I am thinking - that provided the house is empty and/or staged, it actually is sounding interesting to me. For me, this would be a huge savings in costs to not have to pay for a hotel room. 

That said - you are acting a little pompous and talking down to people on the forum here.  Your statements regarding female agents are totally rude. You did not fully explain yourself in your initial posts, so you left the door open for confusion. And, that's the way that _I_ roll.


----------



## SCraig (Jun 30, 2012)

animotionphoto said:


> OK, let me explain this again.

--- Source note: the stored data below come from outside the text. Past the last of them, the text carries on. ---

/-- In a strict convoy, the sources that external loads of the convoy write may be late (R197). The trap is at the first active element whose source is not
available, for m0 under MK as for any other source. A rerun up to a stop asks no more: the run that found the stop has asked. -/
def needOnSchedule (v : VInfo) : M Unit := do
  let h ← getH
  match h.convoy with
  | none => pure ()
  | some c =>
    let out := (v.reads.filter c.ext.contains).eraseDups
    if h.csr.strict && !out.isEmpty && (c.limit.isNone || c.trap.isSome) then
      let (late, s) := lateSource h.bounds v.masked out none (← getS)
      set s
      match late with
      | some (i, r) => raise ((pendingTrap r v.queue).at i)
      | none => pure ()
    else pure ()

/-- Marks the bypass names a member has written. -/
def Hart.markBypass (h : Hart) (rs : List Nat) : Hart :=
  { h with byp := (bypassCodes rs).foldl (fun l r => l.set (r - 256) { l.getD (r - 256) { tag := .f32, written := false, data := [] } with written := true }) h.byp }

/-- The checks of a VQ instruction before its operand checks: ILLEGAL of its fields (R14, R20), a loose bypass destination (R193), an unwritten bypass
source (R195). `loose` names no bypass check for `vtag`, whose destination may be a bypass name (R266). -/
def issueChecks (v : VInfo) (mayBypass : Bool) : M Unit := do
  let h ← getH
  match v.ill with
  | some n => raise (illegalTrap n v.low v.queue)
  | none => pure ()
  check (mayBypass || h.inConvoy || (bypassCodes v.writes).isEmpty) (illegalTrap 0x14 v.low v.queue)
  if v.quiet then pure ()
  else
    match h.unwritten v.reads with
    | some r => raise ((bypassTrap r v.queue).at 0)
    | none => pure ()

/-- A body whose sources must arrive on schedule (R197). What it checks at issue, before any element, comes first (R261, R387). -/
def onSchedule (v : VInfo) (body : M Ctl) : M Ctl := fun s =>
  if v.quiet then body s
  else
    match needOnSchedule v s with
    | .ok _ s => body s
    | .error t u =>
      match body u with
      | .error t' _ => .error (if t'.elem.isNone && (t'.cause == causeOperand || t'.cause == causeIllegal) then t' else t) u
      | .ok _ _ => .error t u

/-- The end of a vector instruction that ran: ESTART is 0 when it is loose (R260), its bypass destinations are written, and its D becomes the last vector
destination (R17). -/
def Hart.finishVector (h : Hart) (v : VInfo) : Hart :=
  let h := h.markBypass v.writes
  let h := match v.dest with | some d => { h with lastDest := d.toNat } | none => h
  let h := { h with convoy := h.convoy.map (fun (c : ConvoyCtx) =>
    { c with ext := if v.ext then v.writes ++ c.ext else c.ext, ahead := (v.writes, c.done) :: c.ahead, gates := [], done := [], force := none }) }
  if h.convoy.isNone then { h with csr := { h.csr with estart := 0 } } else h

/-- Whether two lists share an entry. -/
def shares {α : Type} [BEq α] (a b : List α) : Bool := a.any b.contains

/-- What a member of a convoy reads of earlier members limits what it can have performed from a stop on (R194). -/
def Hart.atGates (h : Hart) (v : VInfo) : Hart :=
  { h with convoy := h.convoy.map (fun (c : ConvoyCtx) => { c with gates := (c.ahead.filter (fun a => shares a.1 v.reads)).map Prod.snd, done := [] }) }

/-- What the convoy rules keep of a member. -/
def VInfo.sig (v : VInfo) : SpanMember := { cls := v.cls, reads := v.reads, writes := v.writes, gWrite := v.gWrite }

/-- The lowest subcode of R193 that an instruction breaks behind earlier members; `full` where a span has ended (R201). -/
def breaks (ms : List SpanMember) (v : VInfo) (full : Bool) : Option Nat :=
  if ms.any (fun m => m.cls == v.cls) then some 0x10
  else if ms.any (fun m => shares m.writes v.writes) then some 0x11
  else if ms.any (fun m => shares m.reads v.writes) then some 0x12
  else if full then some 0x15
  else none

/-- Whether an instruction reads a scalar register that an earlier member writes (R191). -/
def readsEarlier (ms : List SpanMember) (v : VInfo) : Bool :=
  ms.any (fun m => match m.gWrite with | some g => g != 0 && v.gReads.contains g | none => false)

Maybe I didn't write it very comprehesively.
> .....


Let me explain my position.  Maybe I didn't write it very comprehensively.

I don't know you, I don't know what you plan on doing, I don't care what the agent has to pay for the photographs since it isn't my expense.  In short:  Why would I ever agree to it?


----------



## Robin Usagani (Jun 30, 2012)

Interesting idea.. maybe I can shoot porn too.


----------



## vfotog (Jun 30, 2012)

animotionphoto said:


> SCraig said:
> 
> 
> > Let me answer this way: A home my sister and I own was recently put on the market.  If I found out the agent was allowing a photographer to use it for reasons other than speciflcally photographing the home it would be the immediate end of that contract.  And, yes, the agent did hire a professional photographer to shoot the house for the listing.  The cost was around $250 I think (it comes out of her commission so I don't care) and the person did a pretty good job on them.
> ...



well, no, it's NOT obvious that the realtor and owner have agreed to this, or even that the owner has any knowledge of what's going on. since you aren't dealing with the owner but the agent, for all you know, he could be trying to save a buck and conveniently forget to tell the owner. and the owner might be interested in just what sort of photography is going to be shot on his property.  if your calender is so empty that it's a better deal for you to give away your time and images for the small cost of a rental, maybe you are undervaluing your services. if an idea like this hasn't caught on, there's usually a reason or two.


----------



## vfotog (Jun 30, 2012)

animotionphoto said:


> vfotog said:
> 
> 
> > animotionphoto said:
> ...



it's clear you rate the merit of someone's opinion based on whether they agree with you or not. took a peek at some of your other posts on this forum. you're new to photography. you wanna shoot nudes, and now you apparently have instantly developed the skills to shoot real estate photos too, an entirely different and specialized area of photography. These take different skill sets. And you also are talking about shooting bands. Another very different skill set. You ought to be concentrating on developing photo skills before you are offering services on a professional level. Sounds like you just want to shoot nudes without being able to afford to pay for locations. You'd be more successful here if you were just honest about that instead of acting like you're some business and artistic genius and we're all unimaginative failures. LOL.  My guess is that you have no professional level real estate images for a portfolio anyway and if someone takes up your barter offer with no backup, they're gonna be disappointed. As for the band stuff, don't bother. People were really easy on you with the image you posted, but it's nowhere near even advanced amateur band photog quality. You talk about having a business mindset, but the reality is that you need the skills to back up your marketing claims or you're gonna spend a lot of time with unhappy customers and maybe even in court. Learn to shoot first; figure out what you have an aptitude for &  you're actually good at, and then concentrate on improving. Then start a business.


----------



## animotionphoto (Jun 30, 2012)

PinkDoor said:


> I am thinking - that provided the house is empty and/or staged, it actually is sounding interesting to me. For me, this would be a huge savings in costs to not have to pay for a hotel room.
> 
> That said - you are acting a little pompous and talking down to people on the forum here.  Your statements regarding female agents are totally rude. You did not fully explain yourself in your initial posts, so you left the door open for confusion. And, that's the way that _I_ roll.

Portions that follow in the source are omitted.